The Rare Disease Collective

The Rare Disease Collective (RD Collective) is driven by a strong team of early- and mid-career researchers who work across a range of genomic fields including rare disease, genomic technologies and bioinformatics. This program is funded by a highly competitive MRFF EMCR-led Grant (APP2023357).

The RD Collective includes fundamental scientists, diagnosticians, and clinician researchers who collectively bring diverse and complementary skills. The CIs bring together valuable and unique rare disease cohorts (neuromuscular diseases, neurodevelopmental disorders, inherited blood cancers and fetal loss/miscarriage), which have been extensively investigated by existing approaches, identifying those for which an answer has remained elusive despite overwhelming suspicion of a genetic cause. This research program will harness the collective expertise of the team to assess the computational and technological advancements best able to “resolve the unresolved”.

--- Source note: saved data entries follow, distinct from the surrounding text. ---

-- ==== Sys2Proof/Tests/Slice0.lean ====
section
/-! SUPPORT. Small tests: the well-formedness checks refuse, worked cases of the manual come out as printed, and every statement
with hypotheses has concrete states and operands that meet them, each clause at a boundary of its range. -/

namespace Sys2Proof.Tests
open Sys2Proof.Machine

-- One test at a time: each waits for the kernel, and waiting threads would pile up.
set_option Elab.async false

/-! ## Building small states -/

/-- The state a command leaves. -/
def go (c : Instr) (s : State) : State :=
  match exec c s with
  | .next t => t
  | _ => s

def drive (cs : List Instr) (s : State) : State := cs.foldl (fun t c => go c t) s

/-- The tax rates of section 3.7, lane 3 a SERVICE lane. -/
def prof : Profile where
  store := 77
  w0 := 60
  d1 := 90
  d2 := 240
  openMinute := 480
  closeMinute := 1320
  floorLimit := 5000
  taxRates := #v[0, 700, 2000, 2500]
  modes := #v[.till, .till, .till, .service]
  ranges := (Vector.replicate 8 { base := 0, size := 0 }).set 0 { base := 10, size := 2 }

def pins : Straps := { station := 3, uplink := true, guestPort := true, labelRadio := true, lanes := 4 }

/-- A READY station 3 with everything fitted, the carrier link UP and busy, day 9402, 11:20:15. -/
def ready : State :=
  let s := State.fresh pins .empty
  { s with
    start := { s.start with phase := .ready, profile := prof }
    clock := { now := 100000, sub := 0, valid := true, day := 9402, second := 40815 }
    router := { s.router with linkUp := true, linkFree := false }
    labels := { s.labels with held := false } }

/-- Coffee and bananas of section 3.7.1. -/
def coffee : ItemRecord where
  code := 40011
  kind := .unit
  taxClass := 1
  blocked := false
  overdue := false
  version := 10
  book := ⟨649, 1500, some ⟨3, 1500⟩⟩
  charge := ⟨649, 1500, some ⟨3, 1500⟩⟩
  pending := none
  holders := 0#8

def bananas : ItemRecord :=
  { coffee with code := 20100, kind := .weighed, book := ⟨199, 0, none⟩, charge := ⟨199, 0, none⟩ }

def dear : ItemRecord := { coffee with code := 51207, book := ⟨999999, 0, none⟩, charge := ⟨999999, 0, none⟩ }

def stocked : State := ready.onItems fun t => { t with records := [bananas, coffee, dear] }

/-- Request n of lane 0, with the confirmation of kind k where it has one. -/
def rq (n : Nat) (k : Nat := 255) : Request := { lane := 0, number := n, confirm := 255 - k }

/-- Request n of the SERVICE lane. -/
def sv (n : Nat) (k : Nat := 255) : Request := { lane := 3, number := n, confirm := 255 - k }

def opened : State := drive [.openBasket (rq 1)] stocked
def basketFull : State := drive [.scan (rq 2) 40011 4, .weigh (rq 3) 20100 1234] opened
def totalled : State := drive [.total (rq 4)] basketFull
def paid : State := drive [.cash (rq 5) 2500] totalled

/-- What a beacon of a READY peer says. -/
def beaconOf (applied used : Nat) (up : Bool) (night : NightState) : Beacon where
  uplinkFitted := true
  guestFitted := true
  radioFitted := true
  lanes := 4
  guarded := false
  clockValid := true
  uplinkUp := up
  anyA := false
  anyB := false
  day := 9402
  second := 40815
  applied := applied
  overdueCount := 0
  journalUsed := used
  nightState := night
  nightResult := .none
  undrained := 0
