-- ==== Sys2Proof/Machine/View.lean ====
section
/-! DEFINITION. The Function View, the map resolution and the staging of demand (R11 to R18), and what a change
of a tracked value does to Station Control: the quiet count, a pending parking, a wake (R169 to R171). -/

namespace Sys2Proof.Machine

/-! ## Station Control's part -/

/-- A pending parking is abandoned: the flag clears, the quiet count restarts, a STATUS is due (R170). -/
def State.abandonParking (s : State) : State :=
  if s.stc.parkingPending then
    { s with stc := { s.stc with parkingPending := false, quiet := 0 }, sched := { s.sched with due := true } }
  else s

/-- A station in PARKED wakes into RUN: a STATUS is due, the refresh and reading counts restart, and the next
sender sample fills the rings (R171, R6, R39, R30). -/
def State.wake (s : State) : State :=
  if s.stc.state = .parked then
    { s with
      stc := { s.stc with state := .run, quiet := 0 }
      sched := { s.sched with due := true }
      origins := { s.origins with refreshCount := 0 }
      itm := { s.itm with readingCount := 0, refill := true } }
  else s

/-- A targeted SERVICE QUERY: wakes a parked station, abandons a pending parking (R170, R171, R173). -/
def State.queried (s : State) : State := s.abandonParking.wake

/-- An accepted switch change, a change of a tracked resolved value, or the setting of a test override: the
quiet count restarts, a pending parking is abandoned, a parked station wakes (R169, R170, R171). -/
def State.disturb (s : State) : State :=
  ({ s with stc := { s.stc with quiet := 0 } } : State).queried

/-! ## Resolved values -/

/-- The resolved value of a view entry (TABLE 10). -/
def ViewEntry.resolved (e : ViewEntry) : Nat :=
  match e.freshness, e.action with
  | .stale, .off => 0
  | .stale, .on => 255
  | _, _ => e.value

/-- The resolved value of a function in a view; a function without an entry has 0. -/
def resolvedIn (view : List ViewEntry) (f : Nat) : Nat :=
  match view.find? (fun e => e.function == f) with
  | some e => e.resolved
  | none => 0

/-- A map entry's result (R17). -/
def mapResult (view : List ViewEntry) (m : MapEntry) : Nat :=
  match m.mode with
  | .direct => resolvedIn view m.function
  | .switched => if 0 < resolvedIn view m.function then 255 else 0

/-- The function-derived demand of a channel: the largest result of its map entries, 0 without one (R17). -/
def demandOf (maps : List MapEntry) (view : List ViewEntry) (n : ChannelNo) : Nat :=
  (maps.filter (fun m => m.channel == n.val)).foldl (fun acc m => max acc (mapResult view m)) 0

/-- LAMP and FAN channels take their demand from the function map (TABLE 18). -/
def Channel.mapped (c : Channel) : Bool := decide (c.prof.kind = .lamp) || decide (c.prof.kind = .fan)

/-- A newly resolved demand: taken by the record and staged if it differs (R17, R18). -/
def Channel.stageDemand (demand left : Nat) (c : Channel) : Channel :=
  if demand = c.demand then c else { c with demand := demand, staged := some { value := demand, left := left } }

/-- A change of an intrinsic function's resolved value is staged by the flash unit (R20). -/
def IntrinsicValue.stage (value left : Nat) (x : IntrinsicValue) : IntrinsicValue :=
  { x with staged := some { value := value, left := left } }

/-- The new resolved values of functions are handed to the map resolution of their channels and, for intrinsic
functions, to the flash unit (R15, R17, R18, R20). A channel resolves once for all of them. -/
def State.stageFunctions (fs : List Nat) (s : State) : State :=
  { s with
    intrinsics := tableMap (fun i x =>
      if fs.contains (intrinsicNumber i) then x.stage (resolvedIn s.view (intrinsicNumber i)) s.boundariesLeft
      else x) s.intrinsics
    chans := tableMap (fun n c =>
      if c.mapped && s.maps.any (fun m => m.channel == n.val && fs.contains m.function) then
        c.stageDemand (demandOf s.maps s.view n) s.boundariesLeft
      else c) s.chans }

/-- The functions of a view whose resolved values differ from those in the view before. -/
def changedFunctions (before after : List ViewEntry) : List Nat :=
  (after.map ViewEntry.function).filter (fun f => resolvedIn before f != resolvedIn after f)

/-- Every resolved value that differs from the view before is handed on, all of them together: to the stagers and to
Station Control (R15, R17, R19). That a channel resolves its demand once for the changes that one event makes at one
instant, from the values after all of them, is read from R12 and R19 (DEDUCED, log 23). -/
def State.handOnSince (before : List ViewEntry) (s : State) : State :=
  if changedFunctions before s.view = [] then s else (s.stageFunctions (changedFunctions before s.view)).disturb

/-- The view after the changes that one event makes, and what they hand on (R15). -/
def State.withView (view : List ViewEntry) (s : State) : State := ({ s with view := view } : State).handOnSince s.view

/-! ## The view update -/

/-- A pair refused by the entry's filter (R11, step 2). -/
def ViewEntry.refuses (src : Station) (e : ViewEntry) : Bool :=
  match e.filter with
  | some g => g != src.val
  | none => false

/-- Steps 3 and 4 of R11. -/
def ViewEntry.update (v : Nat) (src : Station) (e : ViewEntry) : ViewEntry :=
  { e with
    value := v
    source := some src
    freshness := .fresh
    age := 0
    contention := if e.freshness = .fresh ∧ e.source ≠ some src then sat255 (e.contention + 1)
                  else e.contention }

/-- The view with the entry of a function changed. -/
def modifyEntry (f : Nat) (g : ViewEntry → ViewEntry) (view : List ViewEntry) : List ViewEntry :=
  view.map (fun e => if e.function = f then g e else e)

/-- A pair for the entry from a station: refused by the filter, or taken (R11, steps 2 to 4). -/
def ViewEntry.hear (v : Nat) (src : Station) (e : ViewEntry) : ViewEntry :=
  if e.refuses src then { e with refused := sat255 (e.refused + 1) } else e.update v src

/-- Pairs from a station, received or own-origin, applied one after another to a view (R8, R11, R12). -/
def hearPairs (src : Station) (pairs : List (Byte × Byte)) (view : List ViewEntry) : List ViewEntry :=
  pairs.foldl (fun view q => modifyEntry q.1.toNat (ViewEntry.hear q.2.toNat src) view) view

/-- The pairs of one instant reach the view (R8, R11, R12). -/
def State.applyPairs (src : Station) (pairs : List (Byte × Byte)) (s : State) : State :=
  s.withView (hearPairs src pairs s.view)

/-- A FRESH entry becomes STALE (R13, R14). -/
def ViewEntry.expire (e : ViewEntry) : ViewEntry :=
  if e.freshness = .fresh then { e with freshness := .stale } else e

/-- A FRESH entry that is to go STALE at this boundary: age 128 or more, a source that is not this station and
is not PARKED (R13). -/
def State.viewStaleDue (s : State) (e : ViewEntry) : Bool :=
  decide (e.freshness = .fresh) && decide (Config.viewStaleAge ≤ e.age)
    && match e.source with
       | some src => src != s.stc.own && decide ((s.peer src).presence ≠ .parked)
       | none => true

/-- The entries that `p` picks go STALE where they are to at this boundary (R13). -/
def State.expireEntries (p : ViewEntry → Bool) (s : State) : State :=
  { s with view := s.view.map (fun e => if p e && s.viewStaleDue e then e.expire else e) }

end Sys2Proof.Machine
end

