-- ==== Sys2Proof/Machine/Start.lean ====
section
/-! DEFINITION. The meanings of the resets (R35, R172) and of START (R165 to R167): POWER_ON_RESET, PIN_RESET,
RESET_END, PROFILE_ATTEMPT_END, PROFILE_TIMEOUT. -/

namespace Sys2Proof.Machine

/-! ## Resets -/

/-- POWER_ON_RESET (R172, R35): the supply has fallen below 3000 mV; the part is held and releases the line. -/
def execPowerOnReset (s : State) : Host.Outcome State Fault Refusal :=
  .next ({ s with hold := { s.hold with powerOn := true } } : State).releaseAll

/-- PIN_RESET (R172): the RESET terminal is low; the part is held and releases the line. -/
def execPinReset (s : State) : Host.Outcome State Fault Refusal :=
  .next ({ s with hold := { s.hold with pin := true } } : State).releaseAll

/-- A reset's hold. -/
def ResetHold.stands (h : ResetHold) : ResetCause → Bool
  | .powerOn => h.powerOn
  | .pin => h.pin
  | .serviceRestart => h.service

/-- A reset's hold taken away. -/
def ResetHold.clear (h : ResetHold) : ResetCause → ResetHold
  | .powerOn => { h with powerOn := false }
  | .pin => { h with pin := false }
  | .serviceRestart => { h with service := false }

/-- RESET_END (R172): a hold ends. The one that ends last gives the cause: every block takes its reset values and
START begins; the commands that wait are the outside world's and stay. -/
def execResetEnd (cause : ResetCause) (straps : Station) (s : State) : Host.Outcome State Fault Refusal :=
  .next (if s.hold.stands cause then
      (let t : State := { s with hold := s.hold.clear cause }
       if t.held then t else { State.afterReset cause straps with pending := s.pending })
    else s)

/-! ## The end of START -/

/-- The first supply sample fills the ring (R36). -/
def State.firstSupply (supply : Nat) (s : State) : State :=
  { s with itm := { s.itm with supplyRing := List.replicate 8 (supplySample supply), vs := supplySample supply } }

/-- The beat timer starts at b = 0; beat 0 takes its supply sample now (R28, R36, R60). The first switch sampling
instant and the first pulse period fall due at once (R24, R57). -/
def State.startTimers (s : State) : State :=
  { s with clock := { b := 0, position := 0, atBoundary := false, instant := s.clock.instant, left := [],
                      formDue := false, validityLeft := [], settledLeft := [], sampled := false, firstBeat := true,
                      sinceSwitch := Config.switchRun, sincePeriod := Config.pulsePeriod } }

/-- The profile is accepted: the station enters RUN with everything built from it (R165). -/
def State.enterRun (common : CommonSection) (sec : StationSection) (supply : Nat) (s : State) : State :=
  let s := (s.startTimers).firstSupply supply
  { s with
    stc := { s.stc with state := .run }
    common := some common
    itm := { s.itm with inputs := buildInputs sec s.itm.inputs }
    origins := { entries := sec.origins.map Origin.build, refreshCount := 0 }
    view := buildView sec
    maps := sec.maps
    chans := buildChannels sec
    cache := buildCache s.stc.own sec
    expected := buildExpected s.stc.own common.expected }

/-- START ends with a fault: CONFIG FAULT (R165, R167). -/
def State.enterConfigFault (supply : Nat) (s : State) : State :=
  let s := (s.startTimers).firstSupply supply
  { s with stc := { s.stc with state := .configFault } }

/-- The first fault recorded since the reset is kept (R165). -/
def State.recordFault (f : FaultCode) (s : State) : State :=
  { s with stc := { s.stc with fault := some (s.stc.fault.getD f) } }

/-- The station is in START, reading its profile. -/
def State.starting (s : State) : Bool := !s.held && decide (s.stc.state = .start)

/-- A fault of order 1 or 2 allows another attempt while fewer than three have been made (R165). -/
def retries (f : FaultCode) (made : Nat) : Bool :=
  (decide (f = .noMemory) || decide (f = .badCheck)) && decide (made < 3)

/-- An attempt that ends in a fault (R165). -/
def State.attemptFails (f : FaultCode) (supply : Nat) (s : State) : State :=
  if retries f s.stc.attempts then s.recordFault f else (s.recordFault f).enterConfigFault supply

/-- The outcome of an attempt that read an image (R165, R166). -/
def State.judgeImage (i : ProfileImage) (supply : Nat) (s : State) : State :=
  match imageFault s.stc.own i, tableGet s.stc.own i.sections with
  | some f, _ => s.attemptFails f supply
  | none, some sec => s.enterRun i.common sec supply
  | none, none => s.attemptFails .badFormat supply

/-- 200 ms have passed since START began (R165). -/
def State.profileLate (s : State) : Bool := decide (Config.profileLimit < s.stc.sinceStart)

/-- PROFILE_ATTEMPT_END (R165): the attempt is judged; an attempt that has run past 200 ms fails with NO MEMORY and
ends START. -/
def execProfileAttemptEnd (read : ProfileRead) (supply : Nat) (s : State) : Host.Outcome State Fault Refusal :=
  .next (if s.starting then
      (let t : State := { s with stc := { s.stc with attempts := s.stc.attempts + 1 } }
       if t.profileLate then (((t.recordFault .noMemory).enterConfigFault supply).finish s)
       else match read with
         | .noAnswer => (t.attemptFails .noMemory supply).finish s
         | .image i => (t.judgeImage i supply).finish s)
    else s)

/-- PROFILE_TIMEOUT (R165): 200 ms have passed since START began with an attempt in progress. -/
def execProfileTimeout (supply : Nat) (s : State) : Host.Outcome State Fault Refusal :=
  .next (if s.starting then
      (let t : State := { s with stc := { s.stc with attempts := s.stc.attempts + 1
                                                     sinceStart := max Config.profileLimit s.stc.sinceStart } }
       ((t.recordFault .noMemory).enterConfigFault supply).finish s)
    else s)

end Sys2Proof.Machine
end

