/-- The own demand of a shed class: half the sum of the nominal currents of its channels with underlying demand, rounded
half up, at most 255 (R129). -/
def ownDemand (s : State) (k : Nat) : Nat :=
  min 255 ((((s.chans.filter (fun e => decide (e.2.prof.shedClass = k ∧ 0 < underlyingIn s e.2))).map
    (fun e => e.2.prof.nominal)).sum + 1) / 2)

/-- The demand of a class that the peers bring: of every other station that is LIVE or PARKED and has a last STATUS,
that STATUS's (R130). -/
def peerDemand (s : State) (k : Nat) : Nat :=
  ((s.peers.filter (fun e => decide (e.1 ≠ s.stc.own ∧ (e.2.presence = .live ∨ e.2.presence = .parked)))).map
    (fun e => match e.2.status with
      | some x => if k = 0 then x.d0 else if k = 1 then x.d1 else if k = 2 then x.d2 else x.d3
      | none => 0)).sum

/-- The car total T_k: own and peers' demands of the classes 0 to k (R130). -/
def carTotal (s : State) (k : Nat) : Nat :=
  ((List.range (k + 1)).map (fun c => ownDemand s c + peerDemand s c)).sum

/-! ## Findings and ALERTs of a boundary (R113, R114) -/

/-- The queue of a boundary from `s` to `t` was never full: it is not full after it, and held no READING that a newer
one could take out (R151). -/
def NeverFull (s t : State) : Prop := t.txq.entries.length < 8 ∧ ∀ e ∈ s.txq.entries, e.body.kind ≠ 8

/-- An ALERT waits. -/
def AlertWaits (t : State) (code : AlertCode) (subject : Nat) : Prop :=
  ∃ e ∈ t.txq.entries, e.inFlight = false ∧ e.body = .alert code (BitVec.ofNat 8 subject)

/-- The check at the end of this beat is an open check below a quarter of the nominal current that finds the OPEN flag
set, or sets it (R107, R112, R113). -/
def Channel.findsOut (c : Channel) : Prop :=
  c.protection = .normal ∧ c.normalSince = true ∧ c.window = none ∧ c.dutyHeld = true
    ∧ (if c.number = 0 then 0 else c.sum / c.number) < c.prof.nominal / 4 ∧ (c.openFlag = true ∨ 1 ≤ c.openCount)

/-- The next boundary finds the channel as it stands: nothing has composed the channel at the boundary's own instant
(log 25). -/
def State.FindsAsHeld (s : State) (c : Channel) : Prop :=
  s.clock.position < 20000 ∧ c.NotedBy s.clock.instant ∨ c.NotYetAt s.clock.instant

/-- A finding of the next boundary comes of an open check: without a stall window, of one below a quarter of the nominal
current that finds the OPEN flag set, or sets it (R112, R113). -/
def State.FindingOf (s : State) (c : Channel) : Prop := s.FindsAsHeld c → c.window = none → c.findsOut

/-- The LAMP OUT code of a side (TABLE 38). -/
def sideCode (sd : Side) : AlertCode := if sd = .right then .lampOutRight else .lampOutLeft

/-- The subject of a side's LAMP OUT (TABLE 38). -/
def sideSubject (sd : Side) : Nat := if sd = .right then 2 else 1

/-- TABLE 38 for a boundary from `s` to `t` and the side figures `sideAt` that its findings read: why an ALERT is
offered for a channel that was `c` and is `c'`. -/
def AlertReason (s : State) (sideAt : Side → SideFlash) (n : ChannelNo) (c c' : Channel) (code : AlertCode)
    (subject : Nat) : Prop :=
  code = .channelLatched ∧ subject = s.firstMap n ∧ c.protection ≠ .latched ∧ c'.protection = .latched
    ∨ code = .lampOutOther ∧ c.openFlag = false ∧ c'.openFlag = true
        ∧ (c.flashSide = none ∧ subject = s.firstMap n
            ∨ subject = 0 ∧ ∃ sd, c.flashSide = some sd ∧ (sideAt sd).act = false)
    ∨ c'.openFlag = true ∧ ∃ sd, c.flashSide = some sd ∧ code = sideCode sd ∧ subject = sideSubject sd
        ∧ (sideAt sd).act = true ∧ (sideAt sd).on = true ∧ s.FindingOf c

/-! ## The checks of a profile image (TABLE 58) -/

/-- Order 3: format 1, a length up to 2048, and every section that is marked as present found (R166). -/
def FormatHolds (i : ProfileImage) : Prop :=
  i.formatCode = 1 ∧ i.imageLength ≤ 2048 ∧ i.located = true
    ∧ ∀ p : Station, i.common.sections.getLsbD p.val = true → ∃ x, tableGet p i.sections = some x

/-- Order 5: the common section in its ranges, the nominal 6 or 12 with the charge threshold in its band (TABLE 59). -/
def CommonHolds (c : CommonSection) : Prop :=
  c.coded = true ∧ 1 ≤ c.aCharge ∧ c.aCharge ≤ 255 ∧ 1 ≤ c.aBattery ∧ c.aBattery ≤ 255 ∧ c.margin ≤ 50
    ∧ 3200 ≤ c.sagThreshold ∧ c.sagThreshold ≤ 12000 ∧ c.sagThreshold < c.chargeThreshold
    ∧ (c.nominal = 6 ∧ 4000 ≤ c.chargeThreshold ∧ c.chargeThreshold ≤ 9000
        ∨ c.nominal = 12 ∧ 8000 ≤ c.chargeThreshold ∧ c.chargeThreshold ≤ 16000)
    ∧ 50 ≤ c.parkDelay ∧ c.parkDelay ≤ 3000

/-- Order 6 for an origin entry: function and inputs in range, the inputs of the mode's kind, the values that the mode
carries in range (R2, TABLE 7). -/
def OriginHolds (sec : StationSection) (o : OriginProfile) : Prop :=
  1 ≤ o.function ∧ o.function ≤ 255 ∧ o.first ≤ 7
    ∧ (o.mode = .switch → switchModeAt sec o.first = true ∧ o.closedValue ≤ 255 ∧ o.openValue ≤ 255)
    ∧ (o.mode = .pair → switchModeAt sec o.first = true ∧ o.second ≤ 7 ∧ switchModeAt sec o.second = true
        ∧ o.first ≠ o.second ∧ o.comboOpenOpen ≤ 255 ∧ o.comboClosedOpen ≤ 255 ∧ o.comboOpenClosed ≤ 255
        ∧ o.comboClosedClosed ≤ 255)
    ∧ (o.mode = .analog → senderModeAt sec o.first = true ∧ o.offset ≤ 4095)

/-- Order 6 for a gauge: the fields of TABLE 29 in range, its source a sender of this section or of another one that is
present in the image (R88). -/
def GaugeHolds (own : Station) (i : ProfileImage) (sec : StationSection) (g : GaugePart) : Prop :=
  g.station ≤ 7 ∧ g.input ≤ 7 ∧ g.vZero ≤ 16000 ∧ g.vFull ≤ 16000 ∧ g.shift ≤ 7
    ∧ (∀ q ∈ g.curve, q.1 ≤ 4095 ∧ q.2 ≤ 1000)
    ∧ (g.station = own.val → senderModeAt sec g.input = true)
    ∧ (g.station ≠ own.val → i.common.sections.getLsbD g.station = true
        ∧ ∃ (p : Station) (x : StationSection), p.val = g.station ∧ tableGet p i.sections = some x
            ∧ senderModeAt x g.input = true)

/-- Order 6 for a channel record: number, kind, side, action and figures in range (R42, TABLE 19). -/
def ChannelHolds (own : Station) (i : ProfileImage) (sec : StationSection) (n : Nat) (c : ChannelProfile) : Prop :=
  n ≤ 11 ∧ 1 ≤ c.nominal ∧ c.nominal ≤ 255 ∧ c.shedClass ≤ 3
    ∧ (c.kind = .flash ∨ c.kind = .stopflash → c.side = .left ∨ c.side = .right)
    ∧ (∀ k, c.action = .cap k → (c.kind = .lamp ∨ c.kind = .fan) ∧ 1 ≤ k ∧ k ≤ 254)
    ∧ (c.kind = .lamp ∨ c.kind = .fan → 3000 ≤ c.rated ∧ c.rated ≤ 16000)
    ∧ (c.kind = .fan → 1 ≤ c.minRipple ∧ c.minRipple ≤ 255)
    ∧ (c.kind = .gauge → GaugeHolds own i sec c.gauge)

/-- Order 6: the station section (R2, R16, R42, R88). -/
def SectionHolds (own : Station) (i : ProfileImage) (sec : StationSection) : Prop :=
  sec.coded = true ∧ sec.origins.length ≤ 12 ∧ sec.maps.length ≤ 16
    ∧ (∀ o ∈ sec.origins, OriginHolds sec o)
    ∧ (∀ m ∈ sec.maps, 1 ≤ m.function ∧ m.function ≤ 255 ∧ m.channel ≤ 11 ∧ (∀ p, m.filter = some p → p ≤ 7)
        ∧ ∃ c, sectionChannel sec m.channel = some c ∧ (c.kind = .lamp ∨ c.kind = .fan))
    ∧ (sec.channels.map Prod.fst).Nodup
    ∧ (∀ e ∈ sec.channels, ChannelHolds own i sec e.1 e.2)
    ∧ (remoteSources own sec).length ≤ 4

/-- Order 7: every gauge's curve has 2 to 6 points of strictly ascending readings (R88). -/
def CurvesHold (sec : StationSection) : Prop :=
  ∀ e ∈ sec.channels, e.2.kind = .gauge → 2 ≤ e.2.gauge.curve.length ∧ e.2.gauge.curve.length ≤ 6
    ∧ e.2.gauge.curve.Pairwise (fun a b => a.1 < b.1)

/-- Order 8: distinct origin functions, map entries of one function that agree, and the fixed actions of the intrinsic
functions (R2, R10, R16). -/
def NoConflict (sec : StationSection) : Prop :=
  (sec.origins.map OriginProfile.function).Nodup
    ∧ ∀ m ∈ sec.maps, (∀ k ∈ sec.maps, k.function = m.function → k.action = m.action ∧ k.filter = m.filter)
        ∧ (1 ≤ m.function → m.function ≤ 3 → m.action = .off) ∧ (m.function = 4 ∨ m.function = 5 → m.action = .hold)

/-! ## What a whole boundary finds -/

/-- A stall window is at its last beat, with fewer ripple pulses than the minimum: its verdict trips (R124). -/
def Channel.stallsNext (c : Channel) : Bool :=
  c.window.any (fun w => decide (w.left ≤ 1) && decide (w.ripple < c.prof.minRipple))

/-- The next boundary brings a refresh (R6). -/
def RefreshFalls (s : State) : Prop :=
  (s.stc.state = .run ∨ s.stc.state = .sag) ∧ 31 ≤ s.origins.refreshCount

/-- FUNCTION pairs of the next boundary's instant may lose their places: it brings a refresh, or an earlier command of
its instant has offered some (R6, R152). -/
def PairsAtRisk (s : State) : Prop :=
  RefreshFalls s ∨ ¬ s.clock.position < 20000 ∧ ∃ q, Offer.pair q ∈ s.offered.offers

/-- The channel is not so near a trip count of 3, or an OPEN flag, that the next boundary offers an ALERT for it, also
where its own instant has composed the channel before (R104, R112, R113; log 25). -/
abbrev Channel.FarFromAlert (c : Channel) : Prop :=
  c.trips = 0 ∧ c.openCount = 0 ∧ c.openFlag = false ∧ (c.base.map DriveBase.openCount).getD 0 = 0

/-- Everything that the next boundary offers has its place: it is the first of its instant to offer anything, the
queue is empty, the present values make one bulletin that is sent and not kept to the own view, and no channel brings
an ALERT (R5, R9, R104, R112, R113). -/
def RoomForAll (s : State) : Prop :=
  NewInstant s ∧ s.txq.entries = [] ∧ s.lif.listenOnly = false ∧ s.origins.entries.length ≤ 6
    ∧ ∀ e ∈ s.chans, e.2.FarFromAlert

/-- An origin entry `o'` that was `o` before a refresh (R6). -/
def Refreshed (o o' : Origin) : Prop :=
  o'.prof = o.prof ∧ o'.present = o.present ∧ (o.present.isSome = true → o'.sent = o.present)
    ∧ (o.present = none → o' = o)

/-- The pairs of a refresh: those of the entries with a present value, in ascending function number (R6). -/
def PresentPairs (s : State) (pairs : List (Byte × Byte)) : Prop :=
  pairs.Pairwise (fun a b => a.1 < b.1)
    ∧ pairs.Perm ((s.origins.entries.filter (fun o => o.present.isSome)).map
        (fun o => (BitVec.ofNat 8 o.prof.function, BitVec.ofNat 8 (o.present.getD 0))))

/-- The READING set: each sender input's pair in ascending input number, six to a bulletin (R38). -/
def ReadingSet (s : State) : List Body :=
  let items := s.itm.inputs.filterMap (fun e => if e.2.mode = .sender then
    some { input := e.1, valid := e.2.valid, reading := BitVec.ofNat 12 e.2.reading : ReadingItem } else none)
  if items = [] then [] else if items.length ≤ 6 then [.reading items]
  else [.reading (items.take 6), .reading (items.drop 6)]

/-- IGNITION has become active between two states (R20). -/
abbrev IgnitionRises (s t : State) : Prop := s.takenOf .ignition = 0 ∧ 0 < t.takenOf .ignition

/-- An entry's source has become ABSENT between two states (R14). -/
def GoneSource (s t : State) (e : ViewEntry) : Prop :=
  ∃ p, e.source = some p ∧ (s.peer p).presence ≠ .absent ∧ (t.peer p).presence = .absent

/-- An entry goes STALE by its age: its source is neither this station nor PARKED (R13). -/
def AgeingSource (s : State) (e : ViewEntry) : Prop :=
  ∀ p, e.source = some p → p ≠ s.stc.own ∧ (s.peer p).presence ≠ .parked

This interdisciplinary program will transform the rare disease genetics space by providing improved diagnostic pipelines using new technologies and cutting-edge bioinformatic approaches, with the aim of moving the diagnostic rate towards 70%. Given the current diagnostic rate of <50%, the near halving of undiagnosed individuals will lead to substantial improvements in health care, enabling more patients and families to benefit from the reproductive planning; genetic counselling; more accurate prognoses; and access to precision medicine that a genetic diagnosis brings. To ensure the implementation into clinical practice the research team contains CIs and AIs from, or who work closely with, leading clinical diagnostic services including PathWest, SA Pathology, NSW Health Pathology.

As part of this research program, patient tissue and cell lines will be banked for downstream projects to explore disease mechanisms to inform development and testing of targeted therapies beyond the life of this grant. This will include consent for the generation of iPSCs from patient cells. Following genetic diagnoses, the next frontiers are understanding disease mechanisms and the development of treatments for genetic diseases. The Biobank will also provide resources for quality assurance in diagnostic genomics laboratories, since it will hold samples from patients with validated and functionally tested genetic variation. Thus, this program will drive capacity, innovation and knowledge exchange beyond the five-year life of this research program.

We are also privileged to partner with research foundations and consumer groups, including Rare Voices Australia, Cerebral Palsy Alliance, Stillbirth Foundation, Leukemia Foundation, RUNX1 Research Program, and the Harry Perkins Neuromuscular Diseases Consumer Reference Group.